Over the course of his lifetime, he filed over 300 patents, nearly all of which were in the field of shoes, he paved the way for women’s sandals, invented the cork wedge and developed the stiletto heel reinforced with steel. His immeasurable creativity is demonstrated by the company’s current archives, containing more than 14,000 different styles of women’s shoes.

Salvatore’s legacy was left to his wife, Wanda Miletti Ferragamo, when he passed away in 1960. She unexpectedly found herself at the head of the company, with six children (Fiamma, Giovanna, Ferruccio, Fulvia, Leonardo and Massimo) between the ages of seventeen and three. First on her own, and later with the support of her children, Wanda Ferragamo successfully overcame the immense difficulties of the enormously challenging legacy left to her by her husband, and managed to grow the brand’s value, turning it into a genuine label.

With Wanda Ferragamo and her children, the Group expanded from producing women’s shoes only to creating other products as well, such as men’sand women’s ready-to-wear, leather goods and silk accessories, and the sales distribution network went global with a network of Ferragamo brandstores and relationships with some of the largest, most reputable, multibrand retailers in the industry.

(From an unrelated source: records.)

-- ==== Sys2Proof/Machine/Tab.lean ====
section
/-! DEFINITION. Sparse tables and byte memory as plain data: lists sorted by key. -/

namespace Sys2Proof.Machine

/-- A table by number: the entries that differ from the table's initial contents, keys rising. -/
structure Tab (α : Type) where
  ents : List (Nat × α)
deriving DecidableEq, Repr, Inhabited

/-- Entry k of a sorted list, or d. -/
def lookup {α : Type} (d : α) (k : Nat) : List (Nat × α) → α
  | [] => d
  | (j, v) :: r => if j = k then v else lookup d k r

/-- A sorted list with entry k set. -/
def insertAt {α : Type} (k : Nat) (v : α) : List (Nat × α) → List (Nat × α)
  | [] => [(k, v)]
  | (j, w) :: r =>
    if j = k then (k, v) :: r
    else if k < j then (k, v) :: (j, w) :: r
    else (j, w) :: insertAt k v r

/-- The table with nothing written. -/
def Tab.empty {α : Type} : Tab α := ⟨[]⟩

/-- Entry k, where d is its initial contents. -/
def Tab.get {α : Type} (t : Tab α) (d : α) (k : Nat) : α := lookup d k t.ents

/-- The table with entry k written. -/
def Tab.put {α : Type} (t : Tab α) (k : Nat) (v : α) : Tab α := ⟨insertAt k v t.ents⟩

/-- Byte memory: a canonical list of cells. -/
abbrev Memory := List Host.Cell

/-- What a byte that no cell lists reads as: 0 (spec/04_memory.md R94 for the scratchpads and vaults; elsewhere
DESIGN CHOICE, log entry 3, unsafe). -/
def unlisted : Byte := 0#8

/-- Keys rise strictly, start at or above the bound, and no cell holds what an unlisted byte reads as. -/
def cellsFrom (lo : Nat) : Memory → Bool
  | [] => true
  | (a, b) :: r => decide (lo ≤ a) && decide (b ≠ unlisted) && cellsFrom (a + 1) r

/-- The canonical form of memory. -/
def Memory.wf (m : Memory) : Bool := cellsFrom 0 m

/-- Byte at an address. -/
def Memory.read (m : Memory) (a : Nat) : Byte := lookup unlisted a m

/-- The memory without any cell at an address. -/
def eraseCell (a : Nat) : Memory → Memory
  | [] => []
  | (j, w) :: r => if j = a then eraseCell a r else (j, w) :: eraseCell a r

/-- Memory with one byte written; writing the unlisted value removes the cell. -/
def Memory.write (m : Memory) (a : Nat) (b : Byte) : Memory :=
  if b = unlisted then eraseCell a m else insertAt a b m

/-- n bytes from an address up. -/
def Memory.readN (m : Memory) (a : Nat) : Nat → List Byte
  | 0 => []
  | n + 1 => m.read a :: Memory.readN m (a + 1) n

/-- Memory with bytes written from an address up. -/
def Memory.writeN (m : Memory) (a : Nat) : List Byte → Memory
  | [] => m
  | b :: bs => Memory.writeN (m.write a b) (a + 1) bs

/-- The little-endian number in n bytes of memory (spec/00_scope.md R3). -/
def Memory.readLE (m : Memory) (a n : Nat) : Nat := leNat (m.readN a n)

/-- Memory with n bytes of a number written, little-endian. -/
def Memory.writeLE (m : Memory) (a n v : Nat) : Memory := m.writeN a (leBytes n v)

end Sys2Proof.Machine
end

Wanda’s dedication, along with that of her children, has transformed the Group into an internationally recognised business with a global presence, through the sound development of a distribution network and the effective diversification of products, while remaining unwaveringly faithful to the values of its founder, Salvatore Ferragamo, and the brand’s signature style, characterised by the quality, fine craftsmanship and creativity typical of Made in Italy goods.

At the end of the 1990s, as it underwent rapid development and international expansion, new managers joined the Group to help support its growth. This culminated with the appointment of Michele Norsa as Group CEO in 2006, while Ferruccio Ferragamo and Wanda Ferragamo became Chairmanand Honorary Chairwoman, respectively. In this new organisational structure, the Salvatore Ferragamo’s descendents act as guarantors of the brand’s values, in part through their position on the company’s board of directors.